Improvement of X-ray Analysis of Nano-scaled Materials by Means of High Resolution X-ray Emission Spectrometry

Monday, August 1, 2011 - 2:00pm

Matthias Müller, Scientist at Physikalisch-Technischn, Bundesanstalt (PTB), Berlin, Germany

Advanced research on novel semiconductor, energy-storage and energy-conversion devices relies on the reliability of the characterization of material systems of interest. In particular, standard-less and non-destructive analytical methods are to be employed. X-Ray Fluorescence (XRF) analysis has proven to be a reliable and promising method for material characterization. In general, this method relies on standard samples or reference materials for calibration purposes, which can severely restrict its applicability when dealing with new materials with missing or inappropriate reference samples. The use of a Fundamental Parameter (FP) based quantification method can help to overcome these calibration restrictions. The reliability of the FP quantification depends on the quality of the FP data available, which is actually not good enough for relevant applications such as nanolayer analyses in the soft x-ray range.

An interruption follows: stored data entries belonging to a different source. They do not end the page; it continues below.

/-! ## `accept` -/

@[simp] theorem accept_cfg (v : Word) (s : State) : (accept v s).cfg = s.cfg := rfl
@[simp] theorem accept_ie (v : Word) (s : State) : (accept v s).ie = s.ie := rfl
@[simp] theorem accept_phase (v : Word) (s : State) : (accept v s).phase = .busy := rfl
@[simp] theorem accept_done (v : Word) (s : State) : (accept v s).done = false := rfl
@[simp] theorem accept_ovr (v : Word) (s : State) : (accept v s).ovr = s.ovr := rfl
@[simp] theorem accept_ecode (v : Word) (s : State) : (accept v s).ecode = 0 := rfl
@[simp] theorem accept_inLen (v : Word) (s : State) : (accept v s).inLen = s.inLen := rfl
@[simp] theorem accept_auxLen (v : Word) (s : State) : (accept v s).auxLen = s.auxLen := rfl
@[simp] theorem accept_outLen (v : Word) (s : State) : (accept v s).outLen = 0 := rfl
@[simp] theorem accept_res0 (v : Word) (s : State) : (accept v s).res0 = 0 := rfl
@[simp] theorem accept_res1 (v : Word) (s : State) : (accept v s).res1 = 0 := rfl
@[simp] theorem accept_inBuf (v : Word) (s : State) : (accept v s).inBuf = s.inBuf := rfl
@[simp] theorem accept_auxBuf (v : Word) (s : State) : (accept v s).auxBuf = s.auxBuf := rfl
@[simp] theorem accept_outBuf (v : Word) (s : State) : (accept v s).outBuf = s.outBuf := rfl
@[simp] theorem accept_cmdl (v : Word) (s : State) : (accept v s).cmdl = v := rfl
@[simp] theorem accept_snapIn (v : Word) (s : State) : (accept v s).snapIn = (s.inBuf.snapshot s.cfg.maxIn s.inLen.toNat s.draws).1 := rfl
@[simp] theorem accept_snapAux (v : Word) (s : State) : (accept v s).snapAux = (s.auxBuf.snapshot s.cfg.maxAux s.auxLen.toNat (s.inBuf.snapshot s.cfg.maxIn s.inLen.toNat s.draws).2).1 := rfl
@[simp] theorem accept_line (v : Word) (s : State) : (accept v s).line = s.line := rfl
@[simp] theorem accept_host (v : Word) (s : State) : (accept v s).host = s.host := rfl
@[simp] theorem accept_hostRegs (v : Word) (s : State) : (accept v s).hostRegs = s.hostRegs := rfl
@[simp] theorem accept_hostStrs (v : Word) (s : State) : (accept v s).hostStrs = s.hostStrs := rfl
@[simp] theorem accept_hostFailed (v : Word) (s : State) : (accept v s).hostFailed = s.hostFailed := rfl
@[simp] theorem accept_turns (v : Word) (s : State) : (accept v s).turns = s.turns := rfl

/-- The latency drawn at acceptance is at least 1 (spec/70_reset_and_hazards.md R240). -/
theorem accept_rem_pos (v : Word) (s : State) : 1 ≤ (accept v s).rem := Nat.succ_le_succ (Nat.zero_le _)

/-! ## `writeAux` -/

@[simp] theorem writeAux_cfg (p : Option Bytes) (s : State) : (writeAux p s).cfg = s.cfg := by cases p <;> rfl
@[simp] theorem writeAux_ie (p : Option Bytes) (s : State) : (writeAux p s).ie = s.ie := by cases p <;> rfl
@[simp] theorem writeAux_phase (p : Option Bytes) (s : State) : (writeAux p s).phase = s.phase := by cases p <;> rfl
@[simp] theorem writeAux_done (p : Option Bytes) (s : State) : (writeAux p s).done = s.done := by cases p <;> rfl
@[simp] theorem writeAux_ovr (p : Option Bytes) (s : State) : (writeAux p s).ovr = s.ovr := by cases p <;> rfl
@[simp] theorem writeAux_ecode (p : Option Bytes) (s : State) : (writeAux p s).ecode = s.ecode := by cases p <;> rfl
@[simp] theorem writeAux_inLen (p : Option Bytes) (s : State) : (writeAux p s).inLen = s.inLen := by cases p <;> rfl
@[simp] theorem writeAux_outLen (p : Option Bytes) (s : State) : (writeAux p s).outLen = s.outLen := by cases p <;> rfl
@[simp] theorem writeAux_res0 (p : Option Bytes) (s : State) : (writeAux p s).res0 = s.res0 := by cases p <;> rfl
@[simp] theorem writeAux_res1 (p : Option Bytes) (s : State) : (writeAux p s).res1 = s.res1 := by cases p <;> rfl
@[simp] theorem writeAux_inBuf (p : Option Bytes) (s : State) : (writeAux p s).inBuf = s.inBuf := by cases p <;> rfl
@[simp] theorem writeAux_outBuf (p : Option Bytes) (s : State) : (writeAux p s).outBuf = s.outBuf := by cases p <;> rfl
@[simp] theorem writeAux_cmdl (p : Option Bytes) (s : State) : (writeAux p s).cmdl = s.cmdl := by cases p <;> rfl
@[simp] theorem writeAux_snapIn (p : Option Bytes) (s : State) : (writeAux p s).snapIn = s.snapIn := by cases p <;> rfl
@[simp] theorem writeAux_snapAux (p : Option Bytes) (s : State) : (writeAux p s).snapAux = s.snapAux := by cases p <;> rfl
@[simp] theorem writeAux_rem (p : Option Bytes) (s : State) : (writeAux p s).rem = s.rem := by cases p <;> rfl
@[simp] theorem writeAux_line (p : Option Bytes) (s : State) : (writeAux p s).line = s.line := by cases p <;> rfl
@[simp] theorem writeAux_host (p : Option Bytes) (s : State) : (writeAux p s).host = s.host := by cases p <;> rfl
@[simp] theorem writeAux_hostRegs (p : Option Bytes) (s : State) : (writeAux p s).hostRegs = s.hostRegs := by cases p <;> rfl
@[simp] theorem writeAux_hostStrs (p : Option Bytes) (s : State) : (writeAux p s).hostStrs = s.hostStrs := by cases p <;> rfl
@[simp] theorem writeAux_hostFailed (p : Option Bytes) (s : State) : (writeAux p s).hostFailed = s.hostFailed := by cases p <;> rfl
@[simp] theorem writeAux_turns (p : Option Bytes) (s : State) : (writeAux p s).turns = s.turns := by cases p <;> rfl
@[simp] theorem writeAux_draws (p : Option Bytes) (s : State) : (writeAux p s).draws = s.draws := by cases p <;> rfl

@[simp] theorem writeAux_none (s : State) : writeAux none s = s := rfl
@[simp] theorem writeAux_some_auxBuf (p : Bytes) (s : State) :
    (writeAux (some p) s).auxBuf = s.auxBuf.writeBytes 0 p := rfl
@[simp] theorem writeAux_some_auxLen (p : Bytes) (s : State) :
    (writeAux (some p) s).auxLen = BitVec.ofNat 16 p.length := rfl
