theorem witness_DoneIsSetOnlyByCompletion :
    (busyState 0x20#32).done = false ∧ ∃ t, step (busyState 0x20#32) = .next t ∧ t.done = true :=
  ⟨rfl, _, rfl, rfl⟩

theorem witness_PollOfStatusRepeatsUntilItMatches :
    let s : State := hostState [.poll 0x008 4 1#32 0#32]
    let t : State := busyHost (.poll 0x008 4 1#32 0#32)
    (HostMoves s ∧ s.host = .poll (s.cfg.base + 0x008) 4 1#32 0#32 :: [] ∧ statusValue s &&& 1#32 = 0#32) ∧
    (HostMoves t ∧ t.host = .poll (t.cfg.base + 0x008) 4 1#32 0#32 :: [] ∧ statusValue t &&& 1#32 ≠ 0#32) := by
  decide

/-- A check that does not hold, one that does, and a register that nothing has loaded. -/
theorem witness_AssertChecksAndGoesOn :
    let s : State := hostState [.assertReg 1 5#32]
    let t : State := { hostState [.assertReg 1 5#32] with hostRegs := [(1, 5#32)] }
    (HostMoves s ∧ s.host = .assertReg 1 5#32 :: [] ∧ s.hostRegs = [] ∧ s.hostReg 1 ≠ 5#32) ∧
    (HostMoves t ∧ t.host = .assertReg 1 5#32 :: [] ∧ t.hostReg 1 = 5#32) := by decide

/-- The empty string and one that fills the buffer, on each buffer. -/
theorem witness_LoadbufFillsTheBuffer :
    let s : State := { State.resetOf smallCfg with host := loadbuf smallCfg .inp [0xAA#8] }
    let t : State := { State.resetOf smallCfg with host := loadbuf smallCfg .aux [] }
    (s.cfg.wf = true ∧ s.line = .released ∧ s.turns = [] ∧ s.phase = .idle ∧ [0xAA#8].length ≤ s.cfg.maxIn ∧
      s.host = loadbuf s.cfg .inp [0xAA#8] ++ []) ∧
    (t.line = .released ∧ t.turns = [] ∧ t.phase = .idle ∧ ([] : Bytes).length ≤ t.cfg.maxAux ∧
      t.host = loadbuf t.cfg .aux [] ++ []) := by decide

theorem witness_HardwareResetRule :
    let s : State := { hostState [.read 0xFFFC 4 1] with line := .asserted, turns := [.host] }
    let d : State := { hostState [.read 0x0000 4 1] with line := .asserted }
    let t : State := { busyState 0x20#32 with line := .asserted, turns := [.releaseReset] }
    (s.line = .asserted ∧ s.turns.head? = some .host ∧ s.host = .read (s.cfg.base + 0xFFFC) 4 1 :: []) ∧
    (d.line = .asserted ∧ d.turns = [] ∧ d.host = .read (d.cfg.base + 0) 4 1 :: []) ∧
    (t.line = .asserted ∧ t.turns.head? = some .releaseReset) := by decide

/-- While IDLE with the other bit set, and while BUSY. -/
theorem witness_SoftResetRule :
    let s : State := hostState [.write 0x004 4 3#32]
    let t : State := busyHost (.write 0x004 4 2#32)
    (HostMoves s ∧ s.host = .write (s.cfg.base + 0x004) 4 3#32 :: [] ∧ (3#32).getLsbD 1 = true) ∧
    (HostMoves t ∧ t.host = .write (t.cfg.base + 0x004) 4 2#32 :: [] ∧ (2#32).getLsbD 1 = true) := by decide

/-- A next state for each clause. -/
theorem witness_InterruptLineRule :
    (∃ t, exec .polymod (opState [] []) = .next t) ∧
    (HostMoves (hostState [opAck Config.testVectors]) ∧ ∃ t, step (hostState [opAck Config.testVectors]) = .next t) ∧
    (HostMoves (hostState [.write 0x004 4 0x1#32]) ∧ ∃ t, step (hostState [.write 0x004 4 0x1#32]) = .next t) ∧
    (HostMoves (hostState [.write 0x00C 4 0x1#32]) ∧ (hostState [.write 0x00C 4 0x1#32]).phase = .idle ∧
      ∃ t, step (hostState [.write 0x00C 4 0x1#32]) = .next t) :=
  ⟨⟨_, rfl⟩, ⟨by decide, _, rfl⟩, ⟨by decide, _, rfl⟩, ⟨by decide, rfl, _, rfl⟩⟩
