-- ==== Sys2Proof/Config.lean ====
section
/-! DEFINITION. The implementation parameters of 00_scope.md R7 and the fixed constants. A `Config` is fixed for the
life of a machine: State holds one and no step changes it (log 1). -/

namespace Sys2Proof

/-- The five PWM coefficients in the order PWM.RDCOEF reads them (10_state.md R38). -/
structure PwmCoef where
  b0 : F32
  b1 : F32
  b2 : F32
  a1 : F32
  a2 : F32
deriving DecidableEq, Repr

/-- The parameters of 00_scope.md R7. NFIR and NIIR are the lengths of `firNtaps` and `iirN`, which give one entry
for each filter of the bank. -/
structure Config where
  sps       : Nat
  firNtaps  : List Nat
  iirN      : List Nat
  npwm      : Nat
  pwmCoef   : PwmCoef
  ncr       : Nat
  nprbs     : Nat
  ndcr      : Nat
  nng       : Nat
  pbufBytes : Nat
  pmax      : Nat
  npat      : Nat
  golayE    : List (BitVec 12)
deriving DecidableEq, Repr

namespace Config

/-- NFIR (00_scope.md R7). -/
def nfir (c : Config) : Nat := c.firNtaps.length

/-- NIIR (00_scope.md R7). -/
def niir (c : Config) : Nat := c.iirN.length

/-- FIR_NTAPS[k] (00_scope.md R7); 0 where there is no filter k. -/
def firN (c : Config) (k : Nat) : Nat := c.firNtaps.getD k 0

/-- IIR_N[k] (00_scope.md R7); 0 where there is no filter k. -/
def iirLen (c : Config) (k : Nat) : Nat := c.iirN.getD k 0

/-- An instance count of 00_scope.md R7 lies in 1..16. -/
abbrev CountOk (n : Nat) : Prop := 1 ≤ n ∧ n ≤ 16

/-- A size of 00_scope.md R7 lies in 1..4096. -/
abbrev SizeOk (n : Nat) : Prop := 1 ≤ n ∧ n ≤ 4096

/-- Every count and size lies in its range (00_scope.md R7), and GOLAY_E has twelve entries (10_state.md R51). What R7
asks of the entries of GOLAY_E stands in `Config.Legal`, beside the code it speaks of. -/
abbrev SizesLegal (c : Config) : Prop :=
  SizeOk c.sps ∧ CountOk c.nfir ∧ (∀ n ∈ c.firNtaps, SizeOk n) ∧ CountOk c.niir ∧ (∀ n ∈ c.iirN, SizeOk n) ∧
  CountOk c.npwm ∧ CountOk c.ncr ∧ CountOk c.nprbs ∧ CountOk c.ndcr ∧ CountOk c.nng ∧
  SizeOk c.pbufBytes ∧ SizeOk c.pmax ∧ CountOk c.npat ∧ c.golayE.length = 12

/-- PWM_B0: OPEN, "not in source" (00_scope.md R7, 91_not_in_source.md N3). No body: a free value (log 2). -/
opaque openPwmB0 : F32

/-- PWM_B1: OPEN (00_scope.md R7). A free value (log 2). -/
opaque openPwmB1 : F32

/-- PWM_B2: OPEN (00_scope.md R7). A free value (log 2). -/
opaque openPwmB2 : F32

/-- PWM_A1: OPEN (00_scope.md R7). A free value (log 2). -/
opaque openPwmA1 : F32

/-- PWM_A2: OPEN (00_scope.md R7). A free value (log 2). -/
opaque openPwmA2 : F32

/-- The DEFAULT encode table GE[0..11] (45_golay.md R240; from general knowledge there, log 3). -/
def defaultGolayE : List (BitVec 12) :=
  [0x8EB#12, 0x93E#12, 0xA97#12, 0xDC6#12, 0x367#12, 0x6CD#12, 0xD99#12, 0x3DA#12, 0x7B4#12, 0xF68#12, 0x63B#12, 0xC75#12]

/-- The spec's reference configuration DEFAULT (00_scope.md R7) with the given PWM coefficients. -/
def defaultWith (coef : PwmCoef) : Config where
  sps       := 10
  firNtaps  := [4, 81]
  iirN      := [3, 3]
  npwm      := 1
  pwmCoef   := coef
  ncr       := 1
  nprbs     := 2
  ndcr      := 2
  nng       := 1
  pbufBytes := 64
  pmax      := 64
  npat      := 2
  golayE    := defaultGolayE

/-- DEFAULT with the open PWM coefficients left open (00_scope.md R7, log 1, log 2). -/
def reference : Config := defaultWith ⟨openPwmB0, openPwmB1, openPwmB2, openPwmA1, openPwmA2⟩

end Config

/-- LOCK_COUNT, fixed at 18 (00_scope.md R7). -/
def lockCount : Nat := 18

/-- The identification constant ID (10_state.md R34). -/
def coreId : Word := 0x4D313707#32

end Sys2Proof
end

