-- ==== Sys2Proof/Machine/State.lean ====
section
/-! DEFINITION. The state of CORE: every register of 10_state.md, the two byte buffers, the parameters it was built
with, and what the host still does at the port. Plain data. -/

namespace Sys2Proof.Machine

/-- A byte buffer as (address, byte) pairs in one canonical form: addresses strictly rising and no listed byte equal
to `unlistedByte` (log 8). -/
abbrev Memory := List Host.Cell

/-- What an unlisted byte of a buffer reads as: the power-on value of INBUF[a] and OUTBUF[a] (10_state.md R52). -/
def unlistedByte : Byte := 0#8

/-- The canonical form of a buffer: addresses strictly rising, and no entry that an unlisted address would read as. -/
abbrev Memory.wf (m : Memory) : Prop :=
  m.Pairwise (fun c d => c.1 < d.1) ∧ ∀ c ∈ m, c.2 ≠ unlistedByte

/-- FIR[k] (10_state.md R35): TAP[0..N-1], and X[0..N-1] newest first (R36). -/
structure FirInst where
  taps : List F32
  hist : List F32
deriving DecidableEq, Repr

/-- IIR[k] (10_state.md R37): NUM[0..N-1], DEN[0..N-1], and W[1..N-1] newest first: W[i] is entry i-1 of `w`
(log 16). -/
structure IirInst where
  num : List F32
  den : List F32
  w   : List F32
deriving DecidableEq, Repr

/-- PWM[k] (10_state.md R39). Y1 and Y2 are unscaled outputs. -/
structure PwmInst where
  u1 : F32
  u2 : F32
  y1 : F32
  y2 : F32
deriving DecidableEq, Repr

/-- CR[k] (10_state.md R40). ENERGY entries and PREV are two's complement; CURSOR and SP are integers 0..SPS-1. -/
structure CrInst where
  energy : List (BitVec 32)
  prev   : BitVec 16
  cursor : Nat
  nsamp  : BitVec 32
  sp     : Nat
deriving DecidableEq, Repr

/-- PRBS[k] (10_state.md R50). -/
structure PrbsInst where
  lfsr   : BitVec 9
  scnt   : BitVec 8
  locked : Bool
deriving DecidableEq, Repr

/-- A pattern slot (10_state.md R52): PAT[s][0..PMAX-1] with true for keep, and PLEN[s]. -/
structure PatSlot where
  bits : List Bool
  plen : Nat
deriving DecidableEq, Repr

/-- DCR[k] (10_state.md R53). -/
structure DcrInst where
  alpha : F32
  u1    : F32
  y1    : F32
deriving DecidableEq, Repr

/-- NG[k] (10_state.md R58). -/
structure NgInst where
  thresh     : F32
  attack     : F32
  release    : F32
  holdtime   : F32
  sampletime : F32
  hold       : F32
  sg         : F32
deriving DecidableEq, Repr

/-- What the outside world does at CORE's port (log 4, log 5). -/
inductive HostEvent where
  /-- The host presents CMD and ARG (40_control.md R140). -/
  | command (c : Command)
  /-- The platform asserts the reset input (70_reset_and_hazards.md R360). -/
  | resetInput
deriving DecidableEq, Repr

/-- The state of CORE. `cfg` holds the parameters it was built with (00_scope.md R7, log 1); `issue` is the model's
own field, what the host still does at the port, in order (log 4); the rest are the registers of 10_state.md. -/
structure State where
  cfg      : Config
  issue    : List HostEvent
  res      : Word
  status   : Word
  faultCmd : Word
  faultArg : Word
  fir      : List FirInst
  iir      : List IirInst
  pwm      : List PwmInst
  cr       : List CrInst
  prbs     : List PrbsInst
  inbuf    : Memory
  outbuf   : Memory
  pat      : List PatSlot
  dcr      : List DcrInst
  ng       : List NgInst
deriving DecidableEq, Repr

/-- Why the machine stops with a fault. CORE never stops: a fault of 60_exceptions.md R331 is a next state ("Execution
is not halted"), so no constructor exists and no step ends here (log 15). Safe. -/
inductive Fault
deriving DecidableEq, Repr

/-- Why an instruction has no meaning in the model. -/
inductive Refusal where
  /-- Raised by a refused arm of `exec` only, for an instruction that has no meaning yet. No arm is refused, so no
  step ends here (log 15). Safe. -/
  | notModelled (mnemonic : String)
deriving DecidableEq, Repr

/-- How a meaning or a step ends. -/
abbrev Result := Host.Outcome State Fault Refusal

/-- FIR[k] at power-on, with N taps (10_state.md R35). -/
def FirInst.powerOn (n : Nat) : FirInst := ⟨List.replicate n 0#32, List.replicate n 0#32⟩

/-- IIR[k] at power-on, with length N (10_state.md R37). -/
def IirInst.powerOn (n : Nat) : IirInst :=
  ⟨List.replicate n 0#32, List.replicate n 0#32, List.replicate (n - 1) 0#32⟩

/-- PWM[k] at power-on (10_state.md R39). -/
def PwmInst.powerOn : PwmInst := ⟨0#32, 0#32, 0#32, 0#32⟩

/-- CR[k] at power-on (10_state.md R40). -/
def CrInst.powerOn (sps : Nat) : CrInst := ⟨List.replicate sps 0#32, 0#16, 0, 0#32, 0⟩

/-- PRBS[k] at power-on (10_state.md R50). -/
def PrbsInst.powerOn : PrbsInst := ⟨1#9, 0#8, false⟩

/-- A pattern slot at power-on (10_state.md R52). -/
def PatSlot.powerOn (pmax : Nat) : PatSlot := ⟨List.replicate pmax false, 0⟩

/-- DCR[k] at power-on (10_state.md R53). -/
def DcrInst.powerOn : DcrInst := ⟨0#32, 0#32, 0#32⟩

/-- NG[k] at power-on (10_state.md R58). -/
def NgInst.powerOn : NgInst := ⟨0#32, 0#32, 0#32, 0#32, 0#32, 0#32, 0#32⟩

/-- The machine built with the parameters `c`, right after power-on reset (70_reset_and_hazards.md R360). -/
def State.powerOn (c : Config) : State where
  cfg      := c
  issue    := []
  res      := 0#32
  status   := 0#32
  faultCmd := 0#32
  faultArg := 0#32
  fir      := c.firNtaps.map FirInst.powerOn
  iir      := c.iirN.map IirInst.powerOn
  pwm      := List.replicate c.npwm PwmInst.powerOn
  cr       := List.replicate c.ncr (CrInst.powerOn c.sps)
  prbs     := List.replicate c.nprbs PrbsInst.powerOn
  inbuf    := []
  outbuf   := []
  pat      := List.replicate c.npat (PatSlot.powerOn c.pmax)
  dcr      := List.replicate c.ndcr DcrInst.powerOn
  ng       := List.replicate c.nng NgInst.powerOn

/-- The machine right after power-on reset, in the spec's reference configuration DEFAULT (00_scope.md R7) with the
PWM coefficients open (log 1, log 2). -/
def State.reset : State := State.powerOn Config.reference

end Sys2Proof.Machine
end

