-- ==== Sys2Proof/Safety.lean ====
section
/-! DEFINITION. What a well-formed state of CORE is: legal parameters, banks of the sizes the parameters give, every
register within the legal values of 10_state.md, canonical buffers, and a fault record that can be one. CORE never
stops, so a safe run is one that stays in such states. -/

namespace Sys2Proof.Machine

/-- What 45_golay.md R240 requires of an encode table: its transpose inverts it, and its code has minimum distance 8
(45_golay.md R247 items 1 and 2; the code is linear, so its distance is the least weight of a nonzero codeword). -/
def GolayLegal (ge : List (BitVec 12)) : Prop :=
  (∀ v : BitVec 12, mulD ge (csum ge v) = v) ∧ (∀ v : BitVec 12, v ≠ 0#12 → 8 ≤ weight (codeword ge v))

/-- NFIR filters, each with FIR_NTAPS[k] taps and as many history words (10_state.md R35). -/
abbrev FirShape (s : State) : Prop :=
  s.fir.map (fun f => f.taps.length) = s.cfg.firNtaps ∧ s.fir.map (fun f => f.hist.length) = s.cfg.firNtaps

/-- NIIR filters, each with IIR_N[k] entries of NUM and DEN and one fewer of W (10_state.md R37). -/
abbrev IirShape (s : State) : Prop :=
  s.iir.map (fun f => f.num.length) = s.cfg.iirN ∧ s.iir.map (fun f => f.den.length) = s.cfg.iirN ∧
  s.iir.map (fun f => f.w.length) = s.cfg.iirN.map (fun n => n - 1)

/-- One clock-recovery entry: SPS bins, CURSOR and SP in 0..SPS-1 (10_state.md R40). -/
abbrev CrLegal (sps : Nat) (c : CrInst) : Prop := c.energy.length = sps ∧ c.cursor < sps ∧ c.sp < sps

/-- NCR legal clock-recovery entries. -/
abbrev CrShape (s : State) : Prop := s.cr.length = s.cfg.ncr ∧ ∀ c ∈ s.cr, CrLegal s.cfg.sps c

/-- A PRBS entry whose SCNT has reached LOCK_COUNT is locked: "SCNT wraps from 255 to 0 without effect, since LOCKED is
then already 1" (44_prbs9.md R223). -/
abbrev PrbsLegal (p : PrbsInst) : Prop := lockCount ≤ p.scnt.toNat → p.locked = true

/-- NPRBS legal PRBS entries. -/
abbrev PrbsShape (s : State) : Prop := s.prbs.length = s.cfg.nprbs ∧ ∀ p ∈ s.prbs, PrbsLegal p

/-- A pattern slot: PMAX bits, PLEN in 0..PMAX (10_state.md R52). -/
abbrev SlotLegal (pmax : Nat) (p : PatSlot) : Prop := p.bits.length = pmax ∧ p.plen ≤ pmax

/-- NPAT legal pattern slots. -/
abbrev PatShape (s : State) : Prop := s.pat.length = s.cfg.npat ∧ ∀ p ∈ s.pat, SlotLegal s.cfg.pmax p

/-- A buffer is canonical and lists only bytes 0..PBUF_BYTES-1 (20_memory.md R91). -/
abbrev BufferLegal (size : Nat) (m : Memory) : Prop := m.wf ∧ ∀ c ∈ m, c.1 < size

/-- The words STATUS can read after a fault (60_exceptions.md R333). -/
def faultStatusWords : List Word := [0x11#32, 0x21#32, 0x31#32, 0x41#32, 0x51#32, 0x61#32]

/-- The fault record: all zero, or a cause of 60_exceptions.md R332 with the CMD of a faulting command, which is never
0 (40_control.md R147). -/
abbrev RecordLegal (s : State) : Prop :=
  (s.status = 0#32 ∧ s.faultCmd = 0#32 ∧ s.faultArg = 0#32) ∨
  (s.status ∈ faultStatusWords ∧ s.faultCmd ≠ 0#32)

end Sys2Proof.Machine

namespace Sys2Proof.Config

open Sys2Proof.Machine

/-- The legal parameters (00_scope.md R7): every count and size in its range, and a GOLAY_E that 45_golay.md R240
admits. -/
structure Legal (c : Config) : Prop where
  sizes : c.SizesLegal
  golay : GolayLegal c.golayE

end Sys2Proof.Config

namespace Sys2Proof.Machine

/-- A well-formed state. -/
structure Inv (s : State) : Prop where
  cfg    : s.cfg.Legal
  fir    : FirShape s
  iir    : IirShape s
  pwm    : s.pwm.length = s.cfg.npwm
  cr     : CrShape s
  prbs   : PrbsShape s
  pat    : PatShape s
  dcr    : s.dcr.length = s.cfg.ndcr
  ng     : s.ng.length = s.cfg.nng
  inbuf  : BufferLegal s.cfg.pbufBytes s.inbuf
  outbuf : BufferLegal s.cfg.pbufBytes s.outbuf
  record : RecordLegal s

/-- A safe end of a step: a next state, and a well-formed one. -/
def SafeResult : Result → Prop
  | .next s => Inv s
  | .fault _ => False
  | .refused _ => False

end Sys2Proof.Machine
end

Nowadays, High-resolution X-ray Emission Spectroscopy (XES) employing synchrotron radiation allows for more detailed studies of the interaction of x-rays with matter. In combination with calibrated instrumentation, XES can be used to determine FPs for elements present in novel material systems. In PTB's laboratory at the electron storage ring BESSY II calibrated instrumentation such as a wavelength-dispersive grating spectrometer was used to determine FPs related to the L fluorescence emission of transition metals by means of XES measurements [1]. In addition to the improvement of the reliability of FP databases, this kind of studies has the potential to increase our knowledge about the interaction of x-rays and matter, e.g. regarding satellite emissions, cascade effects and chemical state effects on the fluorescence cross sections.

[1] M. Müller, B. Beckhoff, R. Fliegauf, and B. Kanngießer, Phys. Rev. A, 79, 032503 (2009).